/-- A page with a tally above θ is PAGE_FAIL (R67). -/
theorem formOutcome_pageFail {sums : List Nat} {threshold : Nat} (h : ∃ n ∈ sums, threshold < n) :
    (formOutcome threshold sums).kind = .pageFail := by
  obtain ⟨n, hn, hn'⟩ := h
  have above : overCount threshold sums ≠ 0 := fun none =>
    absurd ((overCount_eq_zero_iff _ _).mp none n hn) (by omega)
  simp [formOutcome, largest_ne_zero ⟨n, hn, by omega⟩, above]

/-! ## The outcome's event (R51, R70 to R72) -/

/-- The state in which a data part has ended, its outcome formed: the port idle, no tally and no stream (R51). -/
def State.pageTaken (i : SiteId) (s : State) : State :=
  { s with
    ports := s.ports.set i { current := none, queued := none }
    tallies := s.tallies.set i none
    streams := s.streams.set i none }

/-- The state in which the site's part has ended with nothing else (R51, R78). -/
def State.pageOver (i : SiteId) (s : State) : State :=
  { s.pageTaken i with sites := s.sites.set i { s.site i with state := .active, phase := none } }

section
variable {s : State} {i : SiteId} {p : Position} {page : Nat} {x : Tally}

/-- The port of a data part's end, with its tally and its stream gone. -/
theorem State.PageIsRead.taken (h : s.PageIsRead i p page x) :
    { setPort i (s.port i).ended s with tallies := s.tallies.set i none, streams := s.streams.set i none } =
      s.pageTaken i := by
  simp [setPort, Port.ended, State.port, h.port, State.pageTaken]

/-- The last byte of a live data part forms its outcome (R51). -/
theorem State.PageIsRead.exec_eq (h : s.PageIsRead i p page x) :
    ∃ r, r.trial = false ∧ exec (.dataPartEnd i) s = .next (outcomeFormed i r x p s) := by
  obtain ⟨r, pre, hround, hwork, htrial⟩ := h.round
  refine ⟨r, htrial, ?_⟩
  simp [exec, execDataPartEnd, dataEndEvent, Port.discards, Port.reports, State.port, h.port, Tx.report, h.tally.1,
    h.tally.2, hround, hwork, State.isWaiting, h.waiting]

/-- The site's part ends with nothing raised or recorded (R51, R78). -/
theorem State.PageIsRead.endPart_taken (h : s.PageIsRead i p page x) : endPart i (s.pageTaken i) = s.pageOver i := by
  rw [endPart_of_others (s := s.pageTaken i) h.settled h.others]
  exact congrArg (fun y => { s.pageTaken i with sites := s.sites.set i y }) (Site.leaveRound_of_waiting h.waiting)

/-- A CLEAN outcome ends the part (R51, R70). -/
theorem State.PageIsRead.exec_clean (h : s.PageIsRead i p page x)
    (hkind : (formOutcome s.setup.threshold x.sums).kind = .clean) :
    exec (.dataPartEnd i) s = .next (s.pageOver i) := by
  obtain ⟨r, _, formed⟩ := h.exec_eq
  rw [formed, ← h.endPart_taken, outcomeFormed, h.taken]
  simp only [hkind]

/-- Any other outcome is handled as an event, and then the part ends (R51, R70). -/
theorem State.PageIsRead.exec_failing (h : s.PageIsRead i p page x)
    (hkind : (formOutcome s.setup.threshold x.sums).kind ≠ .clean) : exec (.dataPartEnd i) s =
      .next (endPart i
        (handleEvent i (.outcome (formOutcome s.setup.threshold x.sums)) p false (s.pageTaken i))) := by
  obtain ⟨r, htrial, formed⟩ := h.exec_eq
  rw [formed, outcomeFormed, h.taken]
  cases hk : (formOutcome s.setup.threshold x.sums).kind with
  | clean => exact absurd hk hkind
  | dataFail => simp only [htrial]
  | pageFail => simp only [htrial]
########################################
## Assignment:
Extract each line of the material exactly as it stands.

## Written answer:
/-- A page with a tally above θ is PAGE_FAIL (R67). -/
theorem formOutcome_pageFail {sums : List Nat} {threshold : Nat} (h : ∃ n ∈ sums, threshold < n) :
    (formOutcome threshold sums).kind = .pageFail := by
  obtain ⟨n, hn, hn'⟩ := h
  have above : overCount threshold sums ≠ 0 := fun none =>
    absurd ((overCount_eq_zero_iff _ _).mp none n hn) (by omega)
  simp [formOutcome, largest_ne_zero ⟨n, hn, by omega⟩, above]

/-! ## The outcome's event (R51, R70 to R72) -/

/-- The state in which a data part has ended, its outcome formed: the port idle, no tally and no stream (R51). -/
def State.pageTaken (i : SiteId) (s : State) : State :=
  { s with
    ports := s.ports.set i { current := none, queued := none }
    tallies := s.tallies.set i none
    streams := s.streams.set i none }

/-- The state in which the site's part has ended with nothing else (R51, R78). -/
def State.pageOver (i : SiteId) (s : State) : State :=
  { s.pageTaken i with sites := s.sites.set i { s.site i with state := .active, phase := none } }

section
variable {s : State} {i : SiteId} {p : Position} {page : Nat} {x : Tally}

/-- The port of a data part's end, with its tally and its stream gone. -/
theorem State.PageIsRead.taken (h : s.PageIsRead i p page x) :
    { setPort i (s.port i).ended s with tallies := s.tallies.set i none, streams := s.streams.set i none } =
      s.pageTaken i := by
  simp [setPort, Port.ended, State.port, h.port, State.pageTaken]

/-- The last byte of a live data part forms its outcome (R51). -/
theorem State.PageIsRead.exec_eq (h : s.PageIsRead i p page x) :
    ∃ r, r.trial = false ∧ exec (.dataPartEnd i) s = .next (outcomeFormed i r x p s) := by
  obtain ⟨r, pre, hround, hwork, htrial⟩ := h.round
  refine ⟨r, htrial, ?_⟩
  simp [exec, execDataPartEnd, dataEndEvent, Port.discards, Port.reports, State.port, h.port, Tx.report, h.tally.1,
    h.tally.2, hround, hwork, State.isWaiting, h.waiting]

/-- The site's part ends with nothing raised or recorded (R51, R78). -/
theorem State.PageIsRead.endPart_taken (h : s.PageIsRead i p page x) : endPart i (s.pageTaken i) = s.pageOver i := by
  rw [endPart_of_others (s := s.pageTaken i) h.settled h.others]
  exact congrArg (fun y => { s.pageTaken i with sites := s.sites.set i y }) (Site.leaveRound_of_waiting h.waiting)

/-- A CLEAN outcome ends the part (R51, R70). -/
theorem State.PageIsRead.exec_clean (h : s.PageIsRead i p page x)
    (hkind : (formOutcome s.setup.threshold x.sums).kind = .clean) :
    exec (.dataPartEnd i) s = .next (s.pageOver i) := by
  obtain ⟨r, _, formed⟩ := h.exec_eq
  rw [formed, ← h.endPart_taken, outcomeFormed, h.taken]
  simp only [hkind]

/-- Any other outcome is handled as an event, and then the part ends (R51, R70). -/
theorem State.PageIsRead.exec_failing (h : s.PageIsRead i p page x)
    (hkind : (formOutcome s.setup.threshold x.sums).kind ≠ .clean) : exec (.dataPartEnd i) s =
      .next (endPart i
        (handleEvent i (.outcome (formOutcome s.setup.threshold x.sums)) p false (s.pageTaken i))) := by
  obtain ⟨r, htrial, formed⟩ := h.exec_eq
  rw [formed, outcomeFormed, h.taken]
  cases hk : (formOutcome s.setup.threshold x.sums).kind with
  | clean => exact absurd hk hkind
  | dataFail => simp only [htrial]
  | pageFail => simp only [htrial]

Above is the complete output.